-- ==== Sys2Proof/Machine/Memory.lean ====
section
/-! DEFINITION. Bytes in canonical cells, scratchpads, the package's physical memory with its lines, descriptors,
check values and leases (16 R384-R390, 18 R410-R419, R430-R432), time, and the event log's ring (19 R461). -/

namespace Sys2Proof.Machine

/-! ### Cells: addresses rising, no entry holding what an unlisted address reads as (zero) -/

/-- The byte at an address; an unlisted one reads zero (18 R416, 15 R362). -/
def cellRead (m : List Host.Cell) (a : Nat) : Byte :=
  match m with
  | [] => 0
  | (b, v) :: r => if b == a then v else if a < b then 0 else cellRead r a

/-- A byte written, the form kept: a zero removes the entry. -/
def cellWrite (m : List Host.Cell) (a : Nat) (v : Byte) : List Host.Cell :=
  match m with
  | [] => if v == 0 then [] else [(a, v)]
  | (b, w) :: r =>
    if b == a then (if v == 0 then r else (a, v) :: r)
    else if a < b then (if v == 0 then (b, w) :: r else (a, v) :: (b, w) :: r)
    else (b, w) :: cellWrite r a v

/-- The canonical form: addresses strictly rising from `lo`, no zero entry. -/
def cellsFrom (lo : Nat) (m : List Host.Cell) : Bool :=
  match m with
  | [] => true
  | (a, v) :: r => decide (lo ≤ a) && v != 0 && cellsFrom (a + 1) r

def cellsWf (m : List Host.Cell) : Bool := cellsFrom 0 m

/-- The little-endian number of `n` bytes at an address (R2). -/
def cellLoad (m : List Host.Cell) (a : Nat) : Nat → Nat
  | 0 => 0
  | n + 1 => (cellRead m a).toNat + 256 * cellLoad m (a + 1) n

/-- The `n` low bytes of a number stored little-endian (R2). -/
def cellStore (m : List Host.Cell) (a : Nat) (v : Nat) : Nat → List Host.Cell
  | 0 => m
  | n + 1 => cellStore (cellWrite m a (BitVec.ofNat 8 v)) (a + 1) (v / 256) n

/-- The form of every memory of the machine. -/
def Memory.wf (s : State) : Bool := cellsWf s.mem && (s.scratch.all fun p => cellsWf p.2)

/-! ### Time (01 R14, 19 R459) -/

def State.die (s : State) (d : Nat) : Die := Tab.getD s.dies d {}
def State.modDie (s : State) (d : Nat) (f : Die → Die) : State := { s with dies := Tab.set s.dies d (f (s.die d)) }
/-- gtc() on a die: 64 bits, which never decrease, so that the highest value stays (log entry 43). -/
def State.gtc (s : State) (d : Nat) : Nat := min (s.time + Tab.getD s.gtcOff d 0) (2 ^ 64 - 1)

def boolNat (b : Bool) : Nat := if b then 1 else 0

/-- The die of a core. -/
def coreDie (k : Nat) : Nat := k / 128 % 4
/-- Die `d` itself as an agent: it has no TLB and no line cache of its own. -/
def dieAgent (d : Nat) : Nat := 1024 + 128 * d
def coreCluster (k : Nat) : Nat := k / 8

/-! ### Scratchpad bytes (R184) -/

def State.scratchOf (s : State) (k : Nat) : List Host.Cell :=
  match s.iss.view with
  | none => Tab.getD s.scratch k []
  | some v => Tab.getD v.scratch k []

def State.scrLoad (s : State) (k a n : Nat) : Nat := cellLoad (s.scratchOf k) a n

/-- A wait ends with a result in a scalar of the waiting group (R145, R400). -/
def State.wake (s : State) (g dst v : Nat) : State := (s.modGroup g fun gr => gr.putScal dst v).resume g

/-- R144, R145: an armed watch triggers; a group parked on it in MWAIT ends with reason 0, unless its deadline has
passed, and is disarmed. A saved team's deadlines are looked at only when it is restored (R146). -/
def State.trigger (s : State) (g : Nat) (w : Watch) : State :=
  let now := s.gtc (coreDie (s.group g).core)
  match (s.group g).parked with
  | some { wait := .mwait dl dst, .. } =>
    (s.wake g dst (if now ≤ dl || (s.teamOf (s.group g).team).out then 0 else 1)).modGroup g fun gr => { gr with watch := none }
  | _ => s.modGroup g fun gr => { gr with watch := some { w with triggered := some now } }

/-- Triggers every armed watch that a write hits. -/
def State.triggerIf (s : State) (hit : Watch → Bool) : State :=
  List.foldl (fun s (p : Nat × Group) =>
    match p.2.watch with
    | some w => if w.triggered.isNone && hit w then s.trigger p.1 w else s
    | none => s) s s.groups

/-- R144: a write to a watched span of a scratchpad triggers the watch, whoever writes. -/
def State.triggerScratch (s : State) (k a n : Nat) : State :=
  s.triggerIf fun w => w.core == some k && decide (a / 64 ≤ w.span) && decide (w.span ≤ (a + n - 1) / 64)

def State.scrStore (s : State) (k a v n : Nat) : State :=
  ({ s with scratch := Tab.set s.scratch k (cellStore (Tab.getD s.scratch k []) a v n) }).triggerScratch k a n

/-- Words of a scratchpad written whole have new check bits (07 R187). -/
def State.mendWords (s : State) (k a z : Nat) : State :=
  let lo := (a + 3) / 4
  let hi := (a + z) / 4
  if (s.core k).badWords.isEmpty then s else s.modCore k fun c =>
    { c with badWords := c.badWords.filter fun w => !(decide (lo ≤ w.1) && decide (w.1 < hi)) }

/-- δ of R386, R459. -/
def gtcSkew : Nat := 4

/-! ### Bytes at physical addresses -/

def paRegion (pa : Nat) : Nat := pa / 2 ^ 48 % 16
def paLa (pa : Nat) : Nat := pa % 2 ^ 40

/-- A byte of memory that is no register: local memory, or memory outside the package (log entry 7). -/
def State.paByte (s : State) (pa : Nat) : Byte :=
  if paRegion pa == 0 then cellRead s.mem (paLa pa)
  else match Tab.get? s.outside pa with
    | some b => b
    | none => Config.outsideByte pa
──────────
How to complete this task
What you return must be an exact retyping of the lines above starting at the line with "def State.gtc (s" and ending at the line with "def State.scratchOf (s", and nothing besides.

Your solution
def State.gtc (s : State) (d : Nat) : Nat := min (s.time + Tab.getD s.gtcOff d 0) (2 ^ 64 - 1)

def boolNat (b : Bool) : Nat := if b then 1 else 0

/-- The die of a core. -/
def coreDie (k : Nat) : Nat := k / 128 % 4
/-- Die `d` itself as an agent: it has no TLB and no line cache of its own. -/
def dieAgent (d : Nat) : Nat := 1024 + 128 * d
def coreCluster (k : Nat) : Nat := k / 8

/-! ### Scratchpad bytes (R184) -/

def State.scratchOf (s : State) (k : Nat) : List Host.Cell :=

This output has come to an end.